Having a cough is one thing, but to suddenly not be able to have a conversation with a person sitting directly across from you in a restaurant as a direct result of how hard you've worked yourself, makes you stop and it makes you think. And that's exactly what I did.

A New Plan

I saw that Idea #13 had strayed too far from its roots and the simplicity that made it worth getting so excited about in the first place. It needed to be rolled back and revised if it was ever going to stand out. And what's more, I saw that if I ever was going to do this, I had to quit my job.

The thought of quitting my job scared me. But I realized that the time is now. I don't have a wife, kids, a house, a dog, so if I fail, I don't take the ones I love down with me. Even so, I still had bills, student loans, and the desire to eat occasionally. The thought of quitting my job scared me.

I recognized that in order to quit my job I would need something lined up to fall back onto. The plan was to find part-time work to pay the bills while opening up two or three days a week to work on my own projects. And at the same time, freeing up my nights and weekends for what was missing most: a life.

The hard thing about job seeking in the programming industry is that for every position there are 10 other dudes and dudines who say they all do the same stuff you do and when asked to show for it, reply that all of their work was proprietary, under an non-disclosure agreement, and they are prevented from showing it to you. Unfortunately, they'd be right. Most of the work we do for people isn't ours and we can't just go parading it into a competitors offices, even for an interview.

So I recognized the need to stand out and to have something to show for it. I needed a portfolio. During the past 10 years while I've been making websites, I've created lots of little scripts, tools, and ideas that all sat around unused and neglected. But by sharing them online under one roof, I could show off my abilities to potential employers with examples and not job titles, while maybe establishing myself some street cred with other developers in the industry.

Then it struck me. The major concern I had while building Idea 13 was when I was finished, I'd have no one to show it to. Minneapolis is a great city, but when it comes to the web, it's not San Francisco. You can't take two steps in San Fran without a venture capitalist giving you money because you have a flashy website with a misspelled domain name. But in Minneapolis, I'd have to rely on my own network, which was weak at best. Ultimately, I had no audience.

While reading startup news, you see a lot of the same founders, but different company names. It's because once someone makes it big, their next projects get coverage and an audience no matter if they are any good or not. It's just another example of 'Your first _____ is always the hardest.'

But if your first startup is always the hardest, why not make it an easy one, and if need be, an easier 10. You don't need the next YouTube to get some recognition. Start small and build up your reputation. And that's what I started thinking.
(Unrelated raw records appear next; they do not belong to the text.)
-- ==== Sys2Proof/Tests/Slice0.lean ====
section
/-! SUPPORT. Small tests. Expected values are from spec/95_test_vectors.md (the section or vector is named at each) or
read off the spec's own tables. -/

namespace Sys2Proof.Tests

open Sys2Proof.Machine

set_option Elab.async false

/-- The reference configuration with coils `101100`, no frame presented (95 section 2.4). -/
def image (coils : List Bool) : State := { State.reset with coil := coils }

/-- Coils `101100`. -/
def coils101100 : List Bool := [true, false, true, true, false, false]

/-- What a transaction shows: its outcome, the coils, the registers, the backend calls. -/
def shows (o : Host.Outcome State Fault Refusal) :
    Option (Option TxOutcome × List Bool × List Word × List IoCall) :=
  match o with
  | .next t => some (t.outcome, t.coil, t.hr, t.io)
  | _ => none

/-- The outcome of the transaction of a frame from the given state. -/
def reply (s : State) (f : List Byte) : Option TxOutcome :=
  match step { s with req := some f } with
  | .next t => t.outcome
  | _ => none

/-- The coils after the transaction. -/
def coilsAfter (s : State) (f : List Byte) : Option (List Bool) :=
  match step { s with req := some f } with
  | .next t => some t.coil
  | _ => none

/-- The registers after the transaction. -/
def hrAfter (s : State) (f : List Byte) : Option (List Word) :=
  match step { s with req := some f } with
  | .next t => some t.hr
  | _ => none

/-! ### WellFormed: each check refuses an ill-formed term -/

theorem test_wf_illfc_supported : (Instr.illfc 0x05#8).wf = false := by decide
theorem test_wf_illfc_unsupported : (Instr.illfc 0x99#8).wf = true := by decide
theorem test_config_legal : Config.reference.legal = true := by decide
theorem test_config_no_coils : ({ Config.reference with numCoils := 0, coilReset := [] }).legal = false := by decide
theorem test_config_many_coils (cfg : Config) (h : cfg.numCoils = 65536) : cfg.legal = false := by
  simp [Config.legal, h]
theorem test_config_no_registers : ({ Config.reference with numRegisters := 0, regReset := [] }).legal = false := by decide
theorem test_config_many_registers :
    ({ Config.reference with numRegisters := 126, regReset := List.replicate 126 0#16 }).legal = false := by decide
theorem test_config_reg_reset_size : ({ Config.reference with regReset := [] }).legal = false := by decide
theorem test_config_coil_reset_size : ({ Config.reference with coilReset := [true] }).legal = false := by decide
theorem test_frame_too_long : frameFits (List.replicate 257 0x55#8) = false := by decide +kernel

/-! ### CRC codec (95 section 2.1) -/

theorem test_crc_v1 : crc16 [0x01#8, 0x03#8, 0x00#8, 0x00#8, 0x00#8, 0x0A#8] = 0xCDC5#16 := by decide +kernel
theorem test_crc_v2 : crc16 [] = 0xFFFF#16 := by decide
theorem test_crc_v4 :
    crc16 [0x31#8, 0x32#8, 0x33#8, 0x34#8, 0x35#8, 0x36#8, 0x37#8, 0x38#8, 0x39#8] = 0x4B37#16 := by decide +kernel
theorem test_crc_v5_v6 : crc16 [0x00#8] = 0x40BF#16 ∧ crc16 [0xFF#8] = 0x00FF#16 := by decide +kernel
theorem test_crc_serial_v3 : crcSerial [0x01#8] = 0x807E#16 := by decide +kernel
theorem test_verify_order :
    verifyCrc [0x01#8, 0x03#8, 0x00#8, 0x00#8, 0x00#8, 0x0A#8] 0xCD#8 0xC5#8 = true ∧
    verifyCrc [0x01#8, 0x03#8, 0x00#8, 0x00#8, 0x00#8, 0x0A#8] 0xC5#8 0xCD#8 = false := by decide +kernel

/-! ### Decoding of frames written out byte by byte (95 sections 2.2 to 2.7), one family each -/

theorem test_decode_rdcoil :
    decode Config.reference [0x01#8, 0x01#8, 0x00#8, 0x02#8, 0x00#8, 0x05#8, 0xC9#8, 0x5D#8] =
      .ok (.rdcoil 2#16 5#16) := by decide +kernel
theorem test_decode_rdhr :
    decode Config.reference [0x01#8, 0x03#8, 0x00#8, 0x02#8, 0x00#8, 0x03#8, 0x0B#8, 0xA4#8] =
      .ok (.rdhr 2#16 3#16) := by decide +kernel
theorem test_decode_wrcoil :
    decode Config.reference [0x01#8, 0x05#8, 0x00#8, 0x01#8, 0xFF#8, 0x00#8, 0xFA#8, 0xDD#8] =
      .ok (.wrcoil 1#16 0xFF00#16) := by decide +kernel
theorem test_decode_wrreg :
    decode Config.reference [0x01#8, 0x06#8, 0x00#8, 0x03#8, 0xAB#8, 0xCD#8, 0x6F#8, 0xC7#8] =
      .ok (.wrreg 3#16 0xABCD#16) := by decide +kernel
theorem test_decode_illfc :
    decode Config.reference [0x01#8, 0x99#8, 0x00#8, 0x00#8, 0x00#8, 0x00#8, 0xD6#8, 0x1D#8] =
      .ok (.illfc 0x99#8) := by decide +kernel
theorem test_decode_long :
    decode Config.reference [0x01#8, 0x03#8, 0x00#8, 0x00#8, 0x00#8, 0x01#8, 0xAA#8, 0xBB#8, 0xD4#8, 0xDD#8] =
      .ok (.rdhr 0#16 1#16) := by decide +kernel
theorem test_decode_short : decode Config.reference [0x01#8, 0x99#8, 0x4A#8, 0xC0#8] = .error .short := by
  decide +kernel
theorem test_decode_other_slave :
    decode Config.reference [0x02#8, 0x03#8, 0x00#8, 0x00#8, 0x00#8, 0x0A#8, 0x00#8, 0x00#8] = .error .addr := by
  decide +kernel
theorem test_decode_low_first :
    decode Config.reference [0x01#8, 0x03#8, 0x00#8, 0x00#8, 0x00#8, 0x0A#8, 0xC5#8, 0xCD#8] = .error .crc := by
  decide +kernel
theorem test_decode_low_first_other_setting :
    decode { Config.reference with reqCrcMsbFirst := false }
      [0x01#8, 0x03#8, 0x00#8, 0x00#8, 0x00#8, 0x0A#8, 0xC5#8, 0xCD#8] = .ok (.rdhr 0#16 10#16) := by decide +kernel
theorem test_encode_rdcoil :
    encode Config.reference (.rdcoil 2#16 5#16) =
      [0x01#8, 0x01#8, 0x00#8, 0x02#8, 0x00#8, 0x05#8, 0xC9#8, 0x5D#8] := by decide +kernel
theorem test_table_words :
    (decodeTableWord 8 0x01, decodeTableWord 8 0x03, decodeTableWord 8 0x05, decodeTableWord 8 0x06,
      decodeTableWord 8 0x80, decodeTableWord 48 0x0300) =
    (some (.rdcoil 0#16 0#16), some (.rdhr 0#16 0#16), some (.wrcoil 0#16 0#16), some (.wrreg 0#16 0#16),
      some (.illfc 0x80#8), some (.rdhr 0#16 0#16)) := by decide +kernel
theorem test_fetch_word_runs :
    shows (step (State.reset.withFetchWord 8 0x99)) =
      some (some (.exceptionFrame [0x01#8, 0x99#8, 0x01#8, 0x8B#8, 0x90#8]),
        State.reset.coil, State.reset.hr, []) := by decide +kernel

/-! ### Read Coils (95 section 2.4) -/

theorem test_rdcoil_six :
    reply (image coils101100) [0x01#8, 0x01#8, 0x00#8, 0x01#8, 0x00#8, 0x06#8, 0xC8#8, 0xED#8] =
      some (.respond [0x01#8, 0x01#8, 0x01#8, 0x0D#8, 0x90#8, 0x4D#8]) := by decide +kernel

/-- `NUMCOILS = 16`, coils `1001000011000001` (95 section 2.4, second table). -/
def sixteen : State :=
  { State.reset with
    cfg := { Config.reference with numCoils := 16, coilReset := List.replicate 16 false }
    coil := [true, false, false, true, false, false, false, false, true, true, false, false, false, false, false, true] }

theorem test_rdcoil_nine_of_sixteen :
    reply sixteen [0x01#8, 0x01#8, 0x00#8, 0x01#8, 0x00#8, 0x09#8, 0xCC#8, 0xAD#8] =
      some (.respond [0x01#8, 0x01#8, 0x02#8, 0x09#8, 0x01#8, 0x7E#8, 0x6C#8]) := by decide +kernel

/-! ### Read Holding Registers (95 section 2.5) -/

theorem test_rdhr_all :
    reply State.reset [0x01#8, 0x03#8, 0x00#8, 0x00#8, 0x00#8, 0x0A#8, 0xCD#8, 0xC5#8] =
      some (.respond [0x01#8, 0x03#8, 0x14#8, 0x00#8, 0x64#8, 0x00#8, 0xC8#8, 0x01#8, 0x2C#8, 0x01#8, 0x90#8, 0x01#8,
        0xF4#8, 0x02#8, 0x58#8, 0x02#8, 0xBC#8, 0x03#8, 0x20#8, 0x03#8, 0x84#8, 0x03#8, 0xE8#8, 0xDB#8, 0x70#8]) := by
  decide +kernel
theorem test_rdhr_no_wrap :
    reply State.reset [0x01#8, 0x03#8, 0xFF#8, 0xFF#8, 0x00#8, 0x02#8, 0x2F#8, 0xC4#8] =
      some (.noResponse .range) := by decide +kernel

/-! ### Write Single Coil (95 section 2.6) -/

theorem test_wrcoil_off :
    shows (step { image coils101100 with
        req := some [0x01#8, 0x05#8, 0x00#8, 0x00#8, 0x00#8, 0x00#8, 0xCA#8, 0xCD#8] }) =
      some (some (.respond [0x01#8, 0x05#8, 0x00#8, 0x00#8, 0x00#8, 0x00#8, 0xCD#8, 0xCA#8]),
        [false, false, true, true, false, false], State.reset.hr, [.write 0 false, .read 0]) := by decide +kernel
theorem test_wrcoil_bad_value :
    shows (step { image coils101100 with
        req := some [0x01#8, 0x05#8, 0x00#8, 0x02#8, 0x12#8, 0x34#8, 0x7D#8, 0x61#8] }) =
      some (some (.noResponse .value), coils101100, State.reset.hr, []) := by decide +kernel

/-! ### Write Single Register (95 section 2.7) -/

theorem test_wrreg_not_stored :
    (reply State.reset [0x01#8, 0x06#8, 0x00#8, 0x03#8, 0xAB#8, 0xCD#8, 0x6F#8, 0xC7#8],
      hrAfter State.reset [0x01#8, 0x06#8, 0x00#8, 0x03#8, 0xAB#8, 0xCD#8, 0x6F#8, 0xC7#8]) =
    (some (.respond [0x01#8, 0x06#8, 0x00#8, 0x03#8, 0xAB#8, 0xCD#8, 0xC7#8, 0x6F#8]), some State.reset.hr) := by
  decide +kernel
theorem test_wrreg_stored :
    hrAfter { State.reset with cfg := { Config.reference with wrRegStore := true } }
      [0x01#8, 0x06#8, 0x00#8, 0x03#8, 0xAB#8, 0xCD#8, 0x6F#8, 0xC7#8] =
    some [100#16, 200#16, 300#16, 0xABCD#16, 500#16, 600#16, 700#16, 800#16, 900#16, 1000#16] := by decide +kernel

/-! ### Unsupported function codes (95 section 2.3) -/

theorem test_illfc_no_bit7 :
    reply State.reset [0x01#8, 0x02#8, 0x00#8, 0x00#8, 0x00#8, 0x01#8, 0xCA#8, 0xB9#8] =
      some (.exceptionFrame [0x01#8, 0x82#8, 0x01#8, 0x81#8, 0x60#8]) := by decide +kernel
theorem test_illfc_other_slave_id :
    reply { State.reset with cfg := { Config.reference with slaveId := 0x11#8 } }
      [0x11#8, 0x2B#8, 0x0E#8, 0x01#8, 0x00#8, 0x00#8, 0x74#8, 0x74#8] =
      some (.exceptionFrame [0x11#8, 0xAB#8, 0x01#8, 0x9F#8, 0x35#8]) := by decide +kernel

/-! ### Reset and delivery (70 rule R170, 60 rule R148) -/

theorem test_reset_event :
    step { image coils101100 with line := [.reset] } = .next State.reset := by rfl
theorem test_deliver_event :
    step { State.reset with line := [.frame [0x01#8]] } = .next { State.reset with req := some [0x01#8] } := by rfl
theorem test_port_codes :
    ({ State.reset with status := .exceptionFrame, rsp := [0x01#8] } : State).portOutcome = 2#2 ∧
    State.reset.portReqReady = true ∧ State.reset.portRspLen = 0#8 := by decide

/-! ### Witnesses: a concrete state and operands that meet the hypotheses of each statement of Obligations.lean, at boundary
values where a clause has a range -/

/-- The state a step answers, if it answers one. -/
def nextOf (o : Host.Outcome State Fault Refusal) : Option State :=
  match o with
  | .next t => some t
  | _ => none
Each idea, each script, each post is another doorway into your site. And by putting them together the traffic from one will shower another. One visitor may come for one thing, but find and write about another. By keeping it all together, every bit of growth is shared.

And that's how the concept behind the Idea Shower was born.

And It Worked

The Facebook story really jump-started the whole process, but I'm confident it would have followed a similar path eventually, however slowly.

But the process worked. Facebook Beacon brought on traffic and added a few hundred subscribers. The visitors from Facebook found Read It Later, some wrote about it and brought in a whole new wave of traffic and subscribers.

And in December, I was shown that the system works when the week I released the CSS Text Wrapper, it received 28,000 visits and I didn't do a thing to market it except for post it on my blog.

Moving Forward

After a few months, my ear did eventually clear. Though a noticeable loss remains, I'm happy that it was only temporary. But as you hear me say over and over again on this site, with every loss, you'll gain something. It's just as important as success. Here it was the ability to step back and slow down. If I hadn't stopped, I would have eventually completed Idea #13. It would have been a hodgepodge of a million features, overly complicated and it would have taken a lot of work to get going. Yet, it's likely it would never have.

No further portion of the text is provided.